In step S310, according to the relationship z (t) between thermal resistance and time variation, a specific embodiment of the first temperature response function of the multilayer composite material is as follows: the thermal resistance-time variation relationship z (t) is considered to be a first order response system and represents a first temperature response function of the multilayer composite as the sum of exponential functions:

wherein, tau_i＝R_thi·C_thiThe.

In the formula (2), T (t) represents a temperature-time change relationship, Δ P_hRepresents heating power in units of W; n represents n layers in total of the multilayer composite material; r_thiRepresents the thermal resistance of the ith layer, and the unit is K/W; t represents time in units of s; c_thiRepresents the heat capacity of the ith layer and has the unit of J/K. In formula (3), τ_iDenotes the time constant in units of s.

In some embodiments, Δ P is assumed_hThe first temperature response function can be expressed as a unit step response, and a specific expression of the unit step response can be referred to as formula (3):

step S320, a specific implementation of obtaining the total thermal resistance of the multilayer composite material according to the first temperature response function is as follows: and processing the first temperature response function or the unit step response after the first temperature response function is transformed to obtain the total thermal resistance of the multilayer composite material.

Step S330, a specific implementation of obtaining the first thermal resistance and the first heat capacity according to the total thermal resistance is as follows: according to the total thermal resistance of the multilayer composite material and the layering information of the multilayer composite material, the first thermal resistance of each sub-layer can be obtained, and the first heat capacity of each sub-layer can be further obtained according to the first thermal resistance, so that the measurement of the thermal resistance and the heat capacity of each layer of material of the multilayer composite material is realized.

Referring to fig. 3, step S320 includes: s321, carrying out continuous processing on the first temperature response function to obtain a second temperature response function; and S322, carrying out differential processing on the second temperature response function to obtain the total thermal resistance.

In step S321, the first temperature response function is processed continuously toOne specific implementation of obtaining the second temperature response function is as follows: discrete thermal time constant tau_iSubstitution with a continuous spectrum of thermal time constants gives formula (4):

step S322, performing differential processing on the second temperature response function to obtain the total thermal resistance, in which a specific embodiment of the method is as follows: and (3) performing differential processing on T (t) in the formula (4), and determining each layer of material according to the inflection point of a differential curve:

in formula (5), r (z) represents the total thermal resistance, w (z) represents the time function, and each Δ z corresponds to a parallel RC circuit.

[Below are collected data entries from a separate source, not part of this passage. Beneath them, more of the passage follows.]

-- ==== Sys2Proof/Certificates/Slice0/Obligations.lean ====
section
/-! DEFINITION. The claims about the machine, for the provers. Each docstring names the rules of spec/
it states, or says that a clause is the model's. -/

section

open Sys2Proof Sys2Proof.Machine

/-! ### The block as a whole -/

/-- A step runs the command at the front of the queue on the state with the queue's rest. -/
def Obligations.StepRunsFrontCommand : Prop :=
  ∀ (s : State) (c : Instr) (cs : List Instr),
    step { s with pending := c :: cs } = exec c { s with pending := cs }

/-- On an empty queue 1 ns of always-on time passes and nothing else is commanded: with no record to write and no launch
whose stop is due, only counters, free values, corrected lines and errors that appear by themselves change; a device whose
always-on domain does not run stays as it is (the model's: log entry 2). -/
def Obligations.EmptyQueuePassesTime : Prop :=
  ∀ s : State, s.pending = [] →
    (s.aonUp = false → step s = .next s) ∧
    (s.aonUp = true → s.powered = false → step s = .next { s with clk := s.clk.tick }) ∧
    (s.aonUp = true → s.recq = [] → (∀ r ∈ s.launch.runs, ∀ n, r.stopAt = some n → s.now + 1 < n) →
      ∃ t, step s = .next t ∧ t.pending = [] ∧ t.clk.aonNs = s.clk.aonNs + 1 ∧ t.out = s.out ∧
      t.boot = s.boot ∧ t.fault = s.fault ∧ t.ctxs = s.ctxs ∧ t.ls = s.ls ∧ t.is = s.is ∧ t.pool.mem = s.pool.mem ∧
      t.route = { s.route with errs := t.route.errs, ces := t.route.ces } ∧ t.launch = s.launch ∧
      t.host = s.host ∧ t.mgmt = s.mgmt ∧ t.pwr = s.pwr)

/-- Every command in every state ends in a next state: none faults and none is refused. A device that is inert,
has no clock or has tripped ignores every command but those of the supplies, the pins and the always-on
domain (R2, R449, R511-R514; that such a command is without effect and not an error is the model's: log
entry 3). -/
def Obligations.EveryCommandCompletes : Prop :=
  (∀ (c : Instr) (s : State), ∃ t, exec c s = .next t) ∧
  (∀ (c : Instr) (s : State), s.powered = false → alwaysOn c = false → exec c s = .next s)

/-- Register 0 of each kind: s0 reads 0 and p0 reads all ones, writes to them are discarded (R194); every
other register reads as last written and a write leaves the others alone. -/
def Obligations.RegisterZero : Prop :=
  ∀ (x : Core) (n m : Nat) (v p : W64) (u : W512),
    (x.setS 0 v) = x ∧ (x.setP 0 p) = x ∧ x.s 0 = 0 ∧ x.p 0 = BitVec.allOnes 64 ∧
    (n ≠ 0 → (x.setS n v).s m = if m = n then v else x.s m) ∧
    (n ≠ 0 → (x.setP n p).p m = if m = n then p else x.p m) ∧
    (x.setV n u).v m = if m = n then u else x.v m

/-! ### The scalar family -/

/-- The scalar instructions of two source registers, with their results (R223). -/
def scalarTwo : List ((Fin 100 → Fin 8 → Instr) × Nat × (W64 → W64 → W64)) := [
  (.add, 0x01, fun x y => x + y),
  (.sub, 0x02, fun x y => x - y),
  (.and, 0x03, fun x y => x &&& y),
  (.or, 0x04, fun x y => x ||| y),
  (.xor, 0x05, fun x y => x ^^^ y),
  (.shl, 0x06, fun x y => x <<< (y.toNat % 64)),
  (.shr, 0x07, fun x y => x >>> (y.toNat % 64)),
  (.sra, 0x08, fun x y => x.sshiftRight (y.toNat % 64)),
  (.slt, 0x09, fun x y => if x.toInt < y.toInt then 1 else 0),
  (.sltu, 0x0A, fun x y => if x.toNat < y.toNat then 1 else 0),
  (.seq, 0x0B, fun x y => if x = y then 1 else 0),
  (.min, 0x0C, fun x y => if x.toInt < y.toInt then x else y),
  (.max, 0x0D, fun x y => if x.toInt < y.toInt then y else x),
  (.minu, 0x0E, fun x y => if x.toNat < y.toNat then x else y),
  (.maxu, 0x0F, fun x y => if x.toNat < y.toNat then y else x),
  (.mul, 0x10, fun x y => BitVec.ofNat 64 (x.toNat * y.toNat)),
  (.mulhs, 0x11, fun x y => BitVec.ofInt 64 (x.toInt * y.toInt / 2 ^ 64)),
  (.mulhu, 0x12, fun x y => BitVec.ofNat 64 (x.toNat * y.toNat / 2 ^ 64))]

/-- The division instructions, with their edge cases (R224): the divisor 0, and −2^63 by −1. -/
def scalarDivide : List ((Fin 100 → Fin 8 → Instr) × Nat × (W64 → W64 → W64)) := [
  (.div, 0x13, fun x y => if y = 0 then BitVec.allOnes 64
    else if x.toInt = -2 ^ 63 ∧ y.toInt = -1 then BitVec.ofInt 64 (-2 ^ 63) else BitVec.ofInt 64 (x.toInt.tdiv y.toInt)),
  (.divu, 0x14, fun x y => if y = 0 then 0xFFFFFFFFFFFFFFFF else BitVec.ofNat 64 (x.toNat / y.toNat)),
  (.rem, 0x15, fun x y => if y = 0 then x
    else if x.toInt = -2 ^ 63 ∧ y.toInt = -1 then 0 else BitVec.ofInt 64 (x.toInt.tmod y.toInt)),
  (.remu, 0x16, fun x y => if y = 0 then x else BitVec.ofNat 64 (x.toNat % y.toNat))]
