/-- The instruction retires after its read, with a change of its core that keeps what it is bound to. -/
theorem State.storeRead_retire_loadOnly {f : Core → Core} (hf : ∀ x, (f x).bound = x.bound) :
    LoadOnly s ((s.storeRead b c sp a n).retire b c f) b c sp := by
  obtain ⟨⟨⟨hcores, hbenches, hregs⟩, hbench⟩, hrest⟩ := (s.storeRead b c sp a n).retire_only b c f
  have hcoll : ((s.storeRead b c sp a n).retire b c f).coll = (s.storeRead b c sp a n).coll := by rw [State.retire_eq]
  refine ⟨⟨fun k hk => ?_, fun i hi => ?_, ?_, fun o ho hce => ?_, fun hsp => ?_, ?_⟩, ?_, ?_, fun j => ?_⟩
  · rw [hcores k hk, State.storeRead_core, if_neg hk]
  · rw [hbenches i hi, State.storeRead_bench]
  · rw [hbench, State.storeRead_bench, State.storeRead_only]
    rfl
  · rw [hregs o ho, State.storeRead_reg s b c sp a n hce]
  · rw [hcoll, State.storeRead_coll s b c sp a n hsp]
  · have honly := s.storeRead_only b c sp a n
    generalize s.storeRead b c sp a n = u at hrest honly ⊢
    generalize u.retire b c f = t at hrest ⊢
    rw [hrest, honly]
  · rw [State.retire_eq, State.storeRead_only]
  · rw [State.retire_eq, State.storeRead_only]
  · rw [← State.storeRead_spaceBytes s b c sp a n 1 j 1]
    refine State.spaceBytes_scratch_congr b c (State.boundOf_congr b c ?_ (State.inst?_congr (congrArg Coll.insts hcoll))) j 1
    unfold State.retire State.retired
    rw [State.core_modBench, State.countEv_core, State.core_modCore_same]
    exact hf _

end

/-! Loads. -/

@[simp] theorem Core.setS_bound (x : Core) (n : Nat) (v : W64) : (x.setS n v).bound = x.bound := by
  unfold Core.setS
  split <;> rfl

@[simp] theorem Core.setV_bound (x : Core) (n : Nat) (v : W512) : (x.setV n v).bound = x.bound := rfl

section
variable {s : State} {b : Fin 100} {c : Fin 8} {w : W64}

/-- The core of a load once it retires. -/
theorem State.storeRead_retire_core (sp a n : Nat) {f : Core → Core} (hf : ∀ x, (f x).pc = x.pc) :
    ((s.storeRead b c sp a n).retire b c f).core (coreNo b c) =
      (s.core (coreNo b c)).after (f ((s.core (coreNo b c)).near sp a)) := by
  rw [State.retire_core _ _ _ _ (hf _), State.storeRead_core, if_pos rfl]
  simp [Core.after]

/-- LD and LDS of bytes that pass the checks (R230, R231). -/
theorem memLoad_loads (signed : Bool) (hsp : iSpace w ≠ 2)
    (hcheck : s.spaceCheck b c (iSpace w) (memAddr (s.core (coreNo b c)) w) (2 ^ iSz w) false false = 0)
    (hsound : s.badCount b c (iSpace w) (memAddr (s.core (coreNo b c)) w).toNat (2 ^ iSz w) false = 0) :
    LoadOnly s (memLoad b c signed w s) b c (iSpace w) ∧
      (memLoad b c signed w s).core (coreNo b c) = (s.core (coreNo b c)).after
        (((s.core (coreNo b c)).near (iSpace w) (memAddr (s.core (coreNo b c)) w).toNat).setS (iD w)
          (loadVal signed (s.spaceBytes b c (iSpace w) (memAddr (s.core (coreNo b c)) w).toNat (2 ^ iSz w)))) := by
  have hload : memLoad b c signed w s =
      (s.storeRead b c (iSpace w) (memAddr (s.core (coreNo b c)) w).toNat (2 ^ iSz w)).retire b c (fun x => x.setS (iD w)
        (loadVal signed (s.spaceBytes b c (iSpace w) (memAddr (s.core (coreNo b c)) w).toNat (2 ^ iSz w)))) := by
    simp only [memLoad, szBytes, hcheck, hsp, State.readStore_sound s b c _ _ _ hsound, ne_eq, not_true_eq_false, if_false]
  rw [hload]
  exact ⟨State.storeRead_retire_loadOnly s b c _ _ _ (fun x => x.setS_bound ..), State.storeRead_retire_core _ _ _ (fun x => x.setS_pc ..)⟩

theorem loadVal_zero (bs : List Byte) : loadVal false bs = BitVec.ofNat 64 (ofLe bs) := rfl

theorem loadVal_signed {bs : List Byte} {n : Nat} (hlen : bs.length = n) (hn : 0 < n) :
    loadVal true bs = (BitVec.ofNat (8 * n) (ofLe bs)).signExtend 64 := by
  subst hlen
  exact w64_tc_sgn (by omega) _

/-- A guard with an active lane makes an access; one without makes none (R231). -/
theorem byteMask_any (x : Core) (w : W64) : (byteMask x w).any id = decide (x.p (iPg w) ≠ 0) := by
  rw [Bool.eq_iff_iff, decide_eq_true_eq]
  unfold byteMask bit
  rw [List.any_map, List.any_eq_true]
  constructor
  · rintro ⟨i, -, hi⟩ hzero
    simp [hzero] at hi
  · intro hne
    by_contra hnone
    refine hne (BitVec.eq_of_getLsbD_eq fun i hi => ?_)
    rw [show (0 : W64).getLsbD i = false from BitVec.getLsbD_zero]
    by_contra hbit
    exact hnone ⟨i, List.mem_range.mpr hi, by simpa using hbit⟩

/-- The lanes of a vector load: the bytes loaded where the guard is 1 (R221). -/
theorem vLane_loadVec (x : Core) (old : W512) (bs : List Byte) {i : Nat} (hi : i < 64) :
    vLane 8 (loadVec old (byteMask x w) bs) i = if (x.p (iPg w)).getLsbD i then (bs.getD i 0).toNat else vLane 8 old i := by
  have hmask : (byteMask x w).getD i false = (x.p (iPg w)).getLsbD i := by
    simp [byteMask, bit, List.getD_eq_getElem?_getD, hi]
  unfold loadVec
  rw [vLane_ofLanes _ _ _ (by simp), List.getD_eq_getElem _ _ (by simpa using hi), List.getElem_map, List.getElem_range, hmask]
  split
  · exact Nat.mod_eq_of_lt (bs.getD i 0).isLt
  · exact Nat.mod_eq_of_lt (vLane_lt 8 old i)

/-- VLD of bytes that pass the checks (R230, R231). -/
theorem memVld_loads (hguard : (s.core (coreNo b c)).p (iPg w) ≠ 0) (hsp : iSpace w ≠ 2)
    (hcheck : s.spaceCheck b c (iSpace w) (memAddr (s.core (coreNo b c)) w) 64 false false = 0)
    (hsound : s.badCount b c (iSpace w) (memAddr (s.core (coreNo b c)) w).toNat 64 false = 0) :
    LoadOnly s (memVld b c w s) b c (iSpace w) ∧
      (memVld b c w s).core (coreNo b c) = (s.core (coreNo b c)).after
        (((s.core (coreNo b c)).near (iSpace w) (memAddr (s.core (coreNo b c)) w).toNat).setV (iD w)
          (loadVec ((s.core (coreNo b c)).v (iD w)) (byteMask (s.core (coreNo b c)) w)
            (s.spaceBytes b c (iSpace w) (memAddr (s.core (coreNo b c)) w).toNat 64))) := by
  have hload : memVld b c w s =
      (s.storeRead b c (iSpace w) (memAddr (s.core (coreNo b c)) w).toNat 64).retire b c (fun x => x.setV (iD w)
        (loadVec (x.v (iD w)) (byteMask (s.core (coreNo b c)) w)
          (s.spaceBytes b c (iSpace w) (memAddr (s.core (coreNo b c)) w).toNat 64))) := by
    simp only [memVld, byteMask_any, hguard, hcheck, hsp, State.readStore_sound s b c _ _ _ hsound, ne_eq, not_true_eq_false,
      not_false_eq_true, decide_true, Bool.not_true, Bool.false_eq_true, if_false]
  have hnear : ((s.core (coreNo b c)).near (iSpace w) (memAddr (s.core (coreNo b c)) w).toNat).v (iD w) =
      (s.core (coreNo b c)).v (iD w) := by
    unfold Core.near
    split <;> rfl
  rw [hload, ← hnear]
  exact ⟨State.storeRead_retire_loadOnly s b c _ _ _ (fun x => x.setV_bound ..), State.storeRead_retire_core _ _ _ (fun x => x.setV_pc ..)⟩

theorem memVld_masked (hguard : (s.core (coreNo b c)).p (iPg w) = 0) : memVld b c w s = s.retire b c id := by
  simp only [memVld, byteMask_any, hguard, ne_eq, not_true_eq_false, decide_false, Bool.not_false, if_true]

end

/-- Settles O10: each load is its read and its retirement, on the state that the fetch leaves. -/
theorem loadsFromOwnStores : Obligations.LoadsFromOwnStores := by
  unfold Obligations.LoadsFromOwnStores
  intro s b c w x sp a ok n
  have hload (signed : Bool) (hok : ok n) := memLoad_loads (s := s.fetched b c) (b := b) (c := c) (w := w) signed hok.1
    (by rw [State.fetched_core, State.fetched_spaceCheck]; exact hok.2.1)
    (by rw [State.fetched_core]; exact s.fetched_badCount b c hok.2.2)
  simp only [State.fetched_core, State.fetched_spaceBytes] at hload
  refine ⟨fun hfires hok => ?_, fun hfires hok => ?_, fun hissues hguard hok => ?_, fun hissues hguard => ?_⟩
  · obtain ⟨honly, hcore⟩ := hload false hok
    exact ⟨_, coreExec_fires hfires _, honly, hcore⟩
  · obtain ⟨honly, hcore⟩ := hload true hok
    rw [loadVal_signed (State.length_spaceBytes ..) (Nat.two_pow_pos _)] at hcore
    exact ⟨_, coreExec_fires hfires _, honly, hcore⟩
  · obtain ⟨hsp, hcheck, hsound⟩ := hok
    obtain ⟨honly, hcore⟩ := memVld_loads (s := s.fetched b c) (b := b) (c := c) (w := w)
      (by rw [State.fetched_core]; exact hguard) hsp (by rw [State.fetched_core, State.fetched_spaceCheck]; exact hcheck)
      (by rw [State.fetched_core]; exact s.fetched_badCount b c hsound)
    simp only [State.fetched_core, State.fetched_spaceBytes] at hcore
    exact ⟨_, _, laneExec_issues hissues _, honly, hcore, fun i hi => vLane_loadVec x _ _ hi⟩
  · refine ⟨_, laneExec_issues hissues _, ?_⟩
    rw [memVld_masked (by rw [State.fetched_core]; exact hguard)]
    refine ⟨State.retire_only .., ?_⟩
    rw [State.retire_core _ _ _ _ rfl, State.fetched_core]
    rfl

Referring to fig. 4, in some embodiments, step S330 includes the steps of: s331, obtaining a first thermal resistance R according to the total thermal resistance_thR (Z)/Δz; s332, obtaining a first heat capacity C according to the first thermal resistance_th＝e^z/R_th。

In some embodiments, the thermal resistance R of each layer of the multilayer composite is determined from the total thermal resistance_thR (Z)/. DELTA.z, wherein R_thRepresents a first thermal resistance with the unit of K/W; r (Z) represents total thermal resistance, and Δ Z represents delamination. According to a first thermal resistance R_thThe first heat capacity C can be obtained_th＝e^z/R_thWherein, C_thDenotes the first heat capacity in units of J/K, e^zDenotes the time constant in units of s.

Step S400, a specific implementation of obtaining the thermal conductivity of each sub-layer according to the first thermal resistance is as follows: by the relationship of thermal resistance and thermal conductivity: and R is L/(lambda A), and the thermal conductivity of each layer can be correspondingly obtained according to the first thermal resistance, so that the thermophysical property measurement of each sublayer is realized. Wherein R represents a first thermal resistance with a unit of K/W; l represents the thickness of the multilayer composite material and has the unit of m; λ denotes the thermal conductivity, singlyThe bit is W/(m.K); a represents the cross-sectional area of the multilayer composite material in m²。

In some embodiments, the total thermal resistance may also be expressed as:

in formula (6), λ represents thermal conductivity, a (ξ) represents the cross-sectional area of the x layer in the multilayer composite, and R represents_ΣRepresenting the total thermal resistance of the x layers in the multilayer composite. The total heat capacity can be expressed as:

in formula (7), C_νDenotes the specific heat capacity, A (ξ) denotes the cross-sectional area of the x layer in the layer composite, C_ΣRepresenting the total thermal capacity of the x layers in the multilayer composite. The relation between the multilayer composite material and the thermal resistance and the thermal capacity can be more intuitive and convenient through the formulas (6) and (7), so that a user can select the multilayer composite material according to actual requirements. It is understood that, in the above embodiments, the multilayer composite material is taken as an example for illustration, but the number of the sub-layers provided in the multilayer composite material is not particularly limited, that is, the embodiments of the present application can also realize the measurement of the thermophysical property of the single-layer material by the method described in the above embodiments.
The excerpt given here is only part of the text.